- _Task description_
Within the entries below, find the portion that opens with the line containing "in its register" and closes with the line containing "memory. The first". Retype that portion exactly and only.

______

-- ==== Sys2Proof/Machine/Step.lean ====
section
/-! DEFINITION. One step of the machine: the agent whose turn it is moves, and which agent moves next is free (DESIGN CHOICE, log 1). -/

/-- Which agent moves at a step: the spec fixes no order among the agents of the device, nor the ratio of their clocks in a
run, so the schedule is free (DESIGN CHOICE, log 1). -/
opaque Sys2Proof.Config.nextMover : Nat → Sys2Proof.Machine.Mover

namespace Sys2Proof.Machine

/-- The machine after a step of one agent: the next step's number, and the agent that will move then. -/
def State.handOver (s : State) : State :=
  { s with tick := s.tick + 1, mover := Config.nextMover (s.tick + 1), cur := none }

/-- ONE STEP. -/
def step (s : State) : Host.Outcome State Fault Refusal :=
  match s.turn s.mover with
  | .next t => .next t.handOver
  | .fault f => .fault f
  | .refused r => .refused r

/-- The bytes of the quad that holds an instruction in its slot 1: header 0, the instruction's words, zeros. -/
def probeBytes (nbits w : Nat) : List Byte := leBytes 4 0 ++ leBytes 12 (w % 2 ^ (min nbits 64))

/-- A gang of one warp at the first core, whose fibres stand at slot 1 of the quad at address 0x10000 of ASID 1 (DESIGN CHOICE, log 12). -/
def probeGang : Gang :=
  { waitingGang 0 0 0 0 0 0 0 0 { (default : LaunchRec) with entry := 0x10004, gangs := 1, wgs := 1, warps := 1 } with
    asid := 1, phase := .running, place := { die := 0, col := 0, clu := 0, core := 0 },
    wgs := [{ hold := false, acc := [], sat := [], cursors := [] }],
    warps := [launchWarp { (default : LaunchRec) with entry := 0x10004 } 0 0 0 0 (List.replicate 64 0)] }

/-- The state with an instruction stored where the next step fetches: a program that a loader has placed, and the first
core's turn (DESIGN CHOICE, log 12). -/
def State.withFetchWord (s : State) (nbits w : Nat) : State :=
  { s with
    mover := .core 0, cur := none, gangs := [probeGang], icache := [], loops := [],
    cores := s.cores.filter fun c => c.core != 0,
    tlb := [{ cache := .die 0, asid := 1, vbase := 0x10000, size := 4096, pbase := 0x10000, key := 0, r := true, w := true, x := true }],
    stale := s.stale.filter fun e => e.cell / 4096 != 16,
    mem := Memory.putBytes s.mem 0x10000 (probeBytes nbits w) }

end Sys2Proof.Machine
end

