/-- The checks of the lanes of an issue, lowest first: where those of every lane pass, each has its table, its cells, its row and its address,
and else the fault is that of the lowest lane that fails (13 R260). -/
def LaneChecks (s : State) (c : Cur) (e : Nat) (k : Acc) (ref : Nat → DWord) (off : Nat → Nat) : Prop :=
  let lane (l : Nat) := s.laneRow (s.gang c.gang).asid l (ref l) (off l) e k
  (∀ f : Nat → Table × List Nat, (∀ l ∈ c.issue, lane l = .ok (f l)) → s.laneAccs c e k ref off = .ok (c.issue.map fun l =>
    { lane := l, tab := (f l).1, cells := (f l).2, row := (ref l).toNat % 2 ^ 32,
      va := (f l).1.desc.rowbase + (ref l).toNat % 2 ^ 32 * (f l).1.desc.width + off l })) ∧
  (∀ lower l upper x, c.issue = lower ++ l :: upper → (∀ m ∈ lower, ∃ y, lane m = .ok y) → lane l = .error x →
    s.laneAccs c e k ref off = .error x)

/-- From `u` to `t` the accesses `as` of an issue set out to read: one more access of the gang waits, with the cells read, the registers
that it will write and their values, but for a lane whose line is lost or fails its check, whose fault it keeps (24 R379, 20 R346); those
lines are lost from here on. No memory, table, warp or other gang changes, and one number of outstanding work is used up. -/
structure ReadStarts (u t : State) (c : Cur) (i : Instr) (as : List LaneAcc) (dst : Nat → List Tgt) (val : LaneAcc → List DWord) : Prop where
  mem : t.mem = u.mem
  stale : t.stale = u.stale
  tables : t.tables = u.tables
  nextId : t.nextId = u.nextId + 1
  others : ∀ g, g ≠ c.gang → t.gang g = u.gang g
  warps : ∀ w, t.warp c.gang w = u.warp c.gang w
  lost : (∀ n ∈ u.lost, n ∈ t.lost) ∧ ∀ a ∈ as, ∀ f, a.lineFault u .read = some f → ∀ n ∈ f.retires, n ∈ t.lost
  work : c.gang < u.gangs.length → ∃ o, (t.gang c.gang).accs = (u.gang c.gang).accs ++ [o] ∧
    o.id = u.nextId ∧ o.ctx = c.gang ∧ o.warp = c.warp ∧ o.instr = i ∧ o.pc = c.pc ∧ o.owners = c.issue ∧ o.mark = 0 ∧
    o.issuedAt = u.now c.gang c.warp ∧ o.cells = as.flatMap (·.cells) ∧ o.awaits = as.flatMap (fun a => dst a.lane) ∧
    o.vals = (as.filter fun a => !a.isBad u).flatMap (fun a => (dst a.lane).zip (val a)) ∧ o.fault = badLane u as

/-- A load by reference completes where every lane's checks pass: the access waits with each lane's element in its register
form (13 R255, R259, R260), `val` being the bytes of the elements: an element aligned in address is read as a whole, and of another each
byte is what stood before or after what became visible meanwhile (13 R396); where no write of its cells is hidden or stands in another path, the bytes are those of
memory. The first lane that fails a check faults the warp, and nothing is read. -/
def RowLoads (i : Instr) (f d : Nat) (ref : Warp → Nat → DWord) (off : Warp → Nat → Nat) : Prop :=
  ∀ (c : Cur) (s : State), Issues i c s →
    let W := s.warp c.gang c.warp
    let e := esize f
    let acc := s.laneAccs c e .read (ref W) (off W)
    (∀ as, acc = .ok as →
      let u := (s.advance i c).meanwhile c.gang c.warp as
      let held (x : State) (a : LaneAcc) : List Byte := x.loadBytes a.tab a.row (off W a.lane) 0 a.cells
      u.mem = s.mem ∧ u.gangs = (s.advance i c).gangs ∧
      ∃ (t : State) (val : LaneAcc → List Byte), exec i s = .next t ∧
        ReadStarts u t c i as (fun l => (List.range (fmtRegs f)).map fun j => W.loc l (d + j))
          (fun a => (List.range 4).map fun j => ((loadConv f (leNat (val a))).extractLsb' (32 * j) 32).setWidth 64) ∧
        ∀ a ∈ as, (1 < e → a.va % e = 0 → val a = held (s.advance i c) a) ∧
          (∀ k < e, (val a)[k]? = (held (s.advance i c) a)[k]? ∨ (val a)[k]? = (held u a)[k]?) ∧
          (a.tab.mixed = false → (∀ x ∈ a.cells, inPeer x = false ∧ ∀ q ∈ s.stale, q.cell ≠ x) →
            val a = a.cells.map (Memory.get s.mem))) ∧
    (∀ x, acc = .error x → exec i s = .next (s.faulted c x))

______

- _Answer box_
/-- A load by reference completes where every lane's checks pass: the access waits with each lane's element in its register
form (13 R255, R259, R260), `val` being the bytes of the elements: an element aligned in address is read as a whole, and of another each
byte is what stood before or after what became visible meanwhile (13 R396); where no write of its cells is hidden or stands in another path, the bytes are those of
memory. The first lane that fails a check faults the warp, and nothing is read. -/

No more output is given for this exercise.